Material for this task section start

-- ==== Sys2Proof/Decode.lean ====
section
/-! DEFINITION. The decoder, total on command words (30_encoding.md R93, R97, R98, R105), the opcode table (R96) and the
encoder written from that table. -/

namespace Sys2Proof

/-- Why a word is an illegal command. -/
inductive DecodeReject where
  /-- Opcode 0xE or 0xF (30_encoding.md R97). -/
  | reservedOpcode (op : Opcode)
  /-- `NOP` or `INIT` with a non-zero operand, or `RDSR` with an operand above 3 (30_encoding.md R98). -/
  | reservedOperand (op : Opcode) (arg : Arg)
  deriving DecidableEq, Repr

/-- `op = cmd[15:12]` (30_encoding.md R93). -/
def opField (w : CmdWord) : Opcode := w.extractLsb' 12 4

/-- `arg = cmd[11:0]` (30_encoding.md R93, R95). -/
def argField (w : CmdWord) : Arg := w.extractLsb' 0 12

/-- The command with opcode `op` and operand `arg` (30_encoding.md R105). -/
def decodeFields (op : Opcode) (arg : Arg) : Except DecodeReject Instr :=
  match op.toNat with
  | 0x0 => if arg = 0 then .ok .nop else .error (.reservedOperand op arg)
  | 0x1 => if arg = 0 then .ok .init else .error (.reservedOperand op arg)
  | 0x2 => .ok (.lookup arg)
  | 0x3 => .ok (.insert arg)
  | 0x4 => .ok (.paths arg)
  | 0x5 => .ok (.pathn arg)
  | 0x6 => if arg.toNat ≤ 3 then .ok (.rdsr arg) else .error (.reservedOperand op arg)
  | 0x7 => .ok (.rdw arg)
  | 0x8 => .ok (.rdsym arg)
  | 0x9 => .ok (.rdpar arg)
  | 0xA => .ok (.rdleft arg)
  | 0xB => .ok (.rdright arg)
  | 0xC => .ok (.rdrank arg)
  | 0xD => .ok (.rdord arg)
  | _ => .error (.reservedOpcode op)

/-- The decode function of 30_encoding.md R105; it does not read the state. -/
def decode (w : CmdWord) : Except DecodeReject Instr := decodeFields (opField w) (argField w)

/-- The instruction the decoder reads from a table word of `nbits` bits (every bit above `nbits` is 0; a command is one
16-bit word, 30_encoding.md R102), or `none` where the decoder refuses it. -/
def decodeTableWord (nbits w : Nat) : Option Instr :=
  match decode (BitVec.ofNat 16 (w % 2 ^ nbits)) with
  | .ok i => some i
  | .error _ => none

/-- The table of 30_encoding.md R96. -/
def opcodeTable : List TableRow :=
  [ ⟨"NOP", .none, 0x0000, 0xFFFF⟩,
    ⟨"INIT", .none, 0x1000, 0xFFFF⟩,
    ⟨"LOOKUP", .sym, 0x2000, 0xF000⟩,
    ⟨"INSERT", .sym, 0x3000, 0xF000⟩,
    ⟨"PATHS", .sym, 0x4000, 0xF000⟩,
    ⟨"PATHN", .node, 0x5000, 0xF000⟩,
    ⟨"RDSR", .sr, 0x6000, 0xFFFC⟩,
    ⟨"RDW", .node, 0x7000, 0xF000⟩,
    ⟨"RDSYM", .node, 0x8000, 0xF000⟩,
    ⟨"RDPAR", .node, 0x9000, 0xF000⟩,
    ⟨"RDLEFT", .node, 0xA000, 0xF000⟩,
    ⟨"RDRIGHT", .node, 0xB000, 0xF000⟩,
    ⟨"RDRANK", .node, 0xC000, 0xF000⟩,
    ⟨"RDORD", .rank, 0xD000, 0xF000⟩ ]

/-- The word is a word of the table's row (30_encoding.md R96). -/
def TableRow.selects (r : TableRow) (w : CmdWord) : Bool := decide (w &&& r.mask = r.pattern)

/-- The opcode of a command (30_encoding.md R96, column `op`). -/
def opcodeOf : Instr → Opcode
  | .nop => 0x0
  | .init => 0x1
  | .lookup _ => 0x2
  | .insert _ => 0x3
  | .paths _ => 0x4
  | .pathn _ => 0x5
  | .rdsr _ => 0x6
  | .rdw _ => 0x7
  | .rdsym _ => 0x8
  | .rdpar _ => 0x9
  | .rdleft _ => 0xA
  | .rdright _ => 0xB
  | .rdrank _ => 0xC
  | .rdord _ => 0xD

/-- The operand field of a command (30_encoding.md R93, R94: 0 for the class `none`). -/
def argOf : Instr → Arg
  | .nop => 0
  | .init => 0
  | .lookup a => a
  | .insert a => a
  | .paths a => a
  | .pathn a => a
  | .rdsr a => a
  | .rdw a => a
  | .rdsym a => a
  | .rdpar a => a
  | .rdleft a => a
  | .rdright a => a
  | .rdrank a => a
  | .rdord a => a

/-- The mnemonic of a command (30_encoding.md R96). -/
def mnemonicOf : Instr → String
  | .nop => "NOP"
  | .init => "INIT"
  | .lookup _ => "LOOKUP"
  | .insert _ => "INSERT"
  | .paths _ => "PATHS"
  | .pathn _ => "PATHN"
  | .rdsr _ => "RDSR"
  | .rdw _ => "RDW"
  | .rdsym _ => "RDSYM"
  | .rdpar _ => "RDPAR"
  | .rdleft _ => "RDLEFT"
  | .rdright _ => "RDRIGHT"
  | .rdrank _ => "RDRANK"
  | .rdord _ => "RDORD"

/-- The command word of a command: opcode above operand (30_encoding.md R93). -/
def encode (i : Instr) : CmdWord := opcodeOf i ++ argOf i

end Sys2Proof
end

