-- ==== Sys2Proof/Machine/Step.lean ====
section
/-! DEFINITION. One step of the machine: the next sample of the input pins (30_encoding.md R90), if the host has one. The
hardware has no program counter (10_state.md R26); the command word comes from the host. -/

namespace Sys2Proof.Machine

/-- One step. With no sample left the host drives zeros for ever and nothing happens (60_exceptions.md R260, log 14). -/
def step (s : State) : Host.Outcome State Fault Refusal :=
  match s.inputs with
  | [] => .next s
  | p :: rest => portEdge p { s with inputs := rest }

/-- The state in which the very next step accepts the table word `w` of `nbits` bits: no response is waiting and the host
presents the word next (log 8). -/
def State.withFetchWord (s : State) (nbits w : Nat) : State :=
  { s with
    rsp := none
    inputs := PortIn.command (BitVec.ofNat 16 (w % 2 ^ nbits)) :: s.inputs }

end Sys2Proof.Machine
end

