-- ==== Sys2Proof/Safety.lean ====
section
/-! DEFINITION. What a sound state and a safe run are, in the terms claims use. A sound state satisfies the structural rules
and invariants of 10_state.md R29 to R40 and 20_memory.md R66; a run is safe when no step stops. -/

namespace Sys2Proof.Machine

/-- The allocated nodes and ranks are the entries held (10_state.md R23, R30, R32; 00_scope.md R6), and `NCOUNT` counts two
nodes a seen symbol and one (R23). -/
abbrev CountLaw (s : State) : Prop :=
  s.nodes.length = s.ncount ∧ s.ncount = 2 * s.sidx.length + 1 ∧ s.ncount ≤ Config.maxNodes

/-- `ORD` is a permutation of the allocated node indices (10_state.md R32). -/
abbrev OrderPermutation (s : State) : Prop := s.ord.Perm (List.range s.ncount)

/-- The kinds of allocated nodes and where their indices lie (10_state.md R29, 20_memory.md R66): an internal node has an odd
index and no symbol, a symbol leaf an even index above 0, the NYT leaf index 0; only the NYT leaf has weight 0. -/
abbrev KindLaw (s : State) : Prop :=
  ∀ n, n < s.ncount →
    ((s.kids n).isSome = true ↔ n % 2 = 1) ∧ ((s.sym n).isSome = true ↔ n % 2 = 0 ∧ n ≠ 0) ∧ (s.weight n = 0 ↔ n = 0)

/-- The links form one binary tree with root `ROOT` (10_state.md R31): children point back, a parent holds its child in
exactly one slot, and only `ROOT` has no parent. -/
abbrev LinkLaw (s : State) : Prop :=
  s.root < s.ncount ∧
  (∀ n, n < s.ncount → (s.parent n = none ↔ n = s.root)) ∧
  (∀ p, p < s.ncount → ∀ k ∈ s.kids p, k.1 < s.ncount ∧ k.2 < s.ncount ∧ k.1 ≠ k.2 ∧
    s.parent k.1 = some p ∧ s.parent k.2 = some p) ∧
  (∀ n, n < s.ncount → ∀ p ∈ s.parent n, p < s.ncount ∧ (s.childSide p n).isSome = true)

/-- Invariant 1 (10_state.md R35). -/
abbrev WeightSum (s : State) : Prop :=
  ∀ n, n < s.ncount → ∀ k ∈ s.kids n, s.weight n = s.weight k.1 + s.weight k.2

/-- Invariant 2 (10_state.md R36). -/
abbrev WeightOrder (s : State) : Prop :=
  ∀ k, k < s.ncount - 1 → s.weight (s.nodeAt k) ≤ s.weight (s.nodeAt (k + 1))

/-- Invariant 3 (10_state.md R37): exactly one allocated node has no children and no symbol; it is `NYT`, of weight 0. -/
abbrev NytLaw (s : State) : Prop :=
  s.nyt < s.ncount ∧ (∀ n, n < s.ncount → (s.kids n = none ∧ s.sym n = none ↔ n = s.nyt)) ∧ s.weight s.nyt = 0

/-- Invariant 4 (10_state.md R38), on the tree's side: every leaf but `NYT` has a symbol, and no two leaves have the same. -/
abbrev LeafSymbols (s : State) : Prop :=
  (∀ n, n < s.ncount → s.kids n = none → n ≠ s.nyt → (s.sym n).isSome = true) ∧
  (∀ n, n < s.ncount → ∀ m, m < s.ncount → n ≠ m ∧ s.kids n = none ∧ s.kids m = none →
    s.sym n = none ∨ s.sym n ≠ s.sym m)

/-- Invariant 4 (10_state.md R38), where the symbol index and the tree agree: the index gives the leaf of each leaf's symbol,
and each entry of the index is such a leaf. -/
abbrev IndexAgrees (s : State) : Prop :=
  (∀ n, n < s.ncount → s.kids n = none → ∀ y ∈ s.sym n, s.lookup y = some n) ∧
  (∀ e ∈ s.sidx, e.2 < s.ncount ∧ s.kids e.2 = none ∧ s.sym e.2 = some e.1)

/-- The registers' legal values (10_state.md R22, R25): `NYT` is 0; `ROOT` is 0 before the first split of a session and 1
after it. -/
abbrev RegisterLaw (s : State) : Prop := s.nyt = 0 ∧ s.root = if s.ncount = 1 then 0 else 1

/-- The laws of 10_state.md R40 about ranks: the NYT leaf is first and `ROOT` last, a parent ranks above its child, and the
NYT leaf is a left child. The ranks 1 and 2 of the NYT leaf's sibling and parent are DEDUCED from R155, R158 and R159
(log 13). -/
abbrev RankLaw (s : State) : Prop :=
  s.nodeAt 0 = s.nyt ∧ s.nodeAt (s.ncount - 1) = s.root ∧
  (∀ n, n < s.ncount → ∀ p ∈ s.parent n, s.ord.idxOf n < s.ord.idxOf p) ∧
  (∀ p ∈ s.parent s.nyt, s.nodeAt 2 = p ∧ s.kids p = some (s.nyt, s.nodeAt 1))

/-- A weight has a width and the root's fits it (00_scope.md R6, 42_tree_update_engine.md R151). -/
abbrev WidthLaw (s : State) : Prop := 1 ≤ s.weightBits ∧ s.weight s.root ≤ weightMax s.weightBits

/-- Every index and count the state holds is a number of `IDX_BITS` bits (00_scope.md R6; 10_state.md R21 to R23, R28, R32,
R34). -/
abbrev IndexLaw (s : State) : Prop :=
  s.root < 2 ^ Config.idxBits ∧ s.nyt < 2 ^ Config.idxBits ∧ s.ncount < 2 ^ Config.idxBits ∧
  (∀ x ∈ s.nodes, (∀ p ∈ x.par, p < 2 ^ Config.idxBits) ∧
    (∀ k ∈ x.kids, k.1 < 2 ^ Config.idxBits ∧ k.2 < 2 ^ Config.idxBits)) ∧
  (∀ n ∈ s.ord, n < 2 ^ Config.idxBits) ∧ (∀ e ∈ s.sidx, e.2 < 2 ^ Config.idxBits)

/-- A sound state: what holds after reset and after every command (10_state.md section 9, 70_reset_and_hazards.md R288). -/
structure Inv (s : State) : Prop where
  count     : CountLaw s
  order     : OrderPermutation s
  kinds     : KindLaw s
  links     : LinkLaw s
  sums      : WeightSum s
  sorted    : WeightOrder s
  nyt       : NytLaw s
  symbols   : LeafSymbols s
  agrees    : IndexAgrees s
  index     : SymIndex.wf s.sidx = true
  registers : RegisterLaw s
  ranks     : RankLaw s
  width     : WidthLaw s
  indices   : IndexLaw s

/-- The node reached from `n` by taking the branches in order, left on 0 and right on 1 (44_encoder_decoder_drivers.md R226). -/
def State.descend (s : State) : Nat → List Bool → Option Nat
  | n, [] => some n
  | n, b :: bits =>
    match s.kids n with
    | none => none
    | some (l, r) => s.descend (if b then r else l) bits

/-- The nodes from `n` to the root by parent links, at most `fuel` links (10_state.md R31): `n` and its ancestors. -/
def State.upward (s : State) : Nat → Nat → List Nat
  | fuel, n =>
    match s.parent n with
    | none => [n]
    | some p =>
      match fuel with
      | 0 => [n]
      | fuel + 1 => n :: s.upward fuel p

/-- A safe run: no step from the state ever stops, with a fault or a refusal. -/
def NeverStops (s : State) : Prop := ∀ k, ∃ t, Sys2Proof.core.run k s = .next t

end Sys2Proof.Machine
end

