-- ==== Sys2Proof/Certificates/Slice0/Obligations.lean ====
section
/-! DEFINITION. The statements for the provers. Each docstring names the rule of spec/ the statement formalises or rests on. -/

open Sys2Proof Sys2Proof.Machine

/-! ## Encoding -/

/-- Decoding the word of a well-formed command gives the command back, with every operand value the encoding admits
(30_encoding.md R93, R96, R105). -/
def Obligations.DecodeOfEncode : Prop := ∀ i : Instr, i.wf = true → decode (encode i) = .ok i

/-- A word that decodes is the one word of its command, and the command is well formed (30_encoding.md R96, R105). -/
def Obligations.EncodeOfDecode : Prop := ∀ (w : CmdWord) (i : Instr), decode w = .ok i → i.wf = true ∧ encode i = w

/-- No word matches two rows of the table, a word matches a row exactly when it decodes, and the row is the command's
(30_encoding.md R96). -/
def Obligations.TableRowsSelectTheDecodedCommand : Prop :=
  ∀ w : CmdWord,
    (∀ r₁ ∈ opcodeTable, ∀ r₂ ∈ opcodeTable, r₁.selects w = true → r₂.selects w = true → r₁ = r₂) ∧
    ((∃ r ∈ opcodeTable, r.selects w = true) ↔ ∃ i, decode w = .ok i) ∧
    (∀ i, decode w = .ok i → ∃ r ∈ opcodeTable, r.selects w = true ∧ r.mnemonic = mnemonicOf i)

/-- The illegal words (30_encoding.md R97, R98): opcode 0xE or 0xF whatever the operand, `NOP` or `INIT` with a non-zero
operand, `RDSR` with an operand above 3; every other word decodes. They fault with `ILLEGAL_CMD` in every state. -/
def Obligations.IllegalWordsAreTheReservedOnes : Prop :=
  ∀ w : CmdWord,
    ((∃ e, decode w = .error e) ↔
      (w.toNat / 4096 = 14 ∨ w.toNat / 4096 = 15) ∨
      ((w.toNat / 4096 = 0 ∨ w.toNat / 4096 = 1) ∧ w.toNat % 4096 ≠ 0) ∨
      (w.toNat / 4096 = 6 ∧ 3 < w.toNat % 4096)) ∧
    (∀ e, decode w = .error e → ∀ s, acceptWord w s = .next (takeFault .illegalCmd s))

/-- Words written out from the table of 30_encoding.md R96 and from 30_encoding.md R103 decode to the commands they stand
for. -/
def Obligations.SampleWordsDecode : Prop :=
  decode 0x0000 = .ok .nop ∧ decode 0x1000 = .ok .init ∧ decode 0x20FF = .ok (.lookup 255) ∧
  decode 0x3061 = .ok (.insert 0x61) ∧ decode 0x4FFF = .ok (.paths 4095) ∧ decode 0x6002 = .ok (.rdsr 2) ∧
  decode 0xA001 = .ok (.rdleft 1) ∧ decode 0xD004 = .ok (.rdord 4)

/-! ## Ports and steps -/

/-- A step accepts the word on the pins and runs the decoded command on the state whose pin sample is consumed
(30_encoding.md R91, R105). -/
def Obligations.StepRunsDecodedCommand : Prop :=
  ∀ (s : State) (p : PortIn) (rest : List PortIn) (i : Instr),
    s.inputs = p :: rest → p.rst = false → p.cmdValid = true → s.rsp = none → decode p.cmd = .ok i →
    step s = exec i { s with inputs := rest }

/-- A step that accepts an illegal word takes the fault `ILLEGAL_CMD` (30_encoding.md R105, 60_exceptions.md R251). -/
def Obligations.StepFaultsOnIllegalWord : Prop :=
  ∀ (s : State) (p : PortIn) (rest : List PortIn) (e : DecodeReject),
    s.inputs = p :: rest → p.rst = false → p.cmdValid = true → s.rsp = none → decode p.cmd = .error e →
    step s = .next (takeFault .illegalCmd { s with inputs := rest })
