-- ==== Sys2Proof/Laws/Operands.lean ====
section
/-! SUPPORT. The operand classes and the two ways a command ends: each shared operation's cases, said once
(30_encoding.md R94, 00_scope.md R11). -/

namespace Sys2Proof.Laws

open Sys2Proof.Machine

variable {s : State} {a : Arg}

@[simp] theorem raise_eq (c : Status) (s : State) : raise c s = .next (takeFault c s) := rfl

@[simp] theorem respond_eq (r : Response) (s : State) : respond r s = .next { s with rsp := some r } := rfl

theorem withSym_of_le {k : Sym → Host.Outcome State Fault Refusal} (h : a.toNat ≤ 255) :
    withSym a s k = k (a.extractLsb' 0 8) := by
  simp [withSym, symOperand, h]

theorem withSym_of_gt {k : Sym → Host.Outcome State Fault Refusal} (h : 255 < a.toNat) :
    withSym a s k = .next (takeFault .alphabet s) := by
  simp [withSym, symOperand, Nat.not_le.2 h]

theorem withIndex_of_lt {k : Nat → Host.Outcome State Fault Refusal} (h : a.toNat < s.ncount) :
    withIndex a s k = k a.toNat := by
  simp [withIndex, indexOperand, h]

theorem withIndex_of_ge {k : Nat → Host.Outcome State Fault Refusal} (h : s.ncount ≤ a.toNat) :
    withIndex a s k = .next (takeFault .badIndex s) := by
  simp [withIndex, indexOperand, Nat.not_lt.2 h]

theorem withSr_of_gt {k : Nat → Host.Outcome State Fault Refusal} (h : 3 < a.toNat) :
    withSr a s k = .next (takeFault .illegalCmd s) := by
  have : srOperand a s = none := by
    unfold srOperand
    split <;> first | omega | rfl
  simp [withSr, this]

/-- An index operand names an entry in use or the command faults, whatever the command does with it. -/
theorem withIndex_cases {k : Nat → Host.Outcome State Fault Refusal} {o : Host.Outcome State Fault Refusal}
    (h : withIndex a s k = o) :
    (a.toNat < s.ncount ∧ k a.toNat = o) ∨ (s.ncount ≤ a.toNat ∧ o = .next (takeFault .badIndex s)) := by
  rcases Nat.lt_or_ge a.toNat s.ncount with hlt | hge
  · exact .inl ⟨hlt, (withIndex_of_lt hlt).symm.trans h⟩
  · exact .inr ⟨hge, h.symm.trans (withIndex_of_ge hge)⟩

/-- A symbol operand is a byte value or the command faults. -/
theorem withSym_cases {k : Sym → Host.Outcome State Fault Refusal} {o : Host.Outcome State Fault Refusal}
    (h : withSym a s k = o) :
    (a.toNat ≤ 255 ∧ k (a.extractLsb' 0 8) = o) ∨ (255 < a.toNat ∧ o = .next (takeFault .alphabet s)) := by
  rcases Nat.lt_or_ge 255 a.toNat with hgt | hle
  · exact .inr ⟨hgt, h.symm.trans (withSym_of_gt hgt)⟩
  · exact .inl ⟨hle, (withSym_of_le hle).symm.trans h⟩

end Sys2Proof.Laws
end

Material for this task section end

> **What this task involves**
Extract from the listing above the lines between the line containing "def Obligations.SampleWordsDecode : Prop" and the line containing "decode 0x3061 = .ok", keeping both of those lines. Output nothing else.

> **Task response**
def Obligations.SampleWordsDecode : Prop :=
  decode 0x0000 = .ok .nop ∧ decode 0x1000 = .ok .init ∧ decode 0x20FF = .ok (.lookup 255) ∧
  decode 0x3061 = .ok (.insert 0x61) ∧ decode 0x4FFF = .ok (.paths 4095) ∧ decode 0x6002 = .ok (.rdsr 2) ∧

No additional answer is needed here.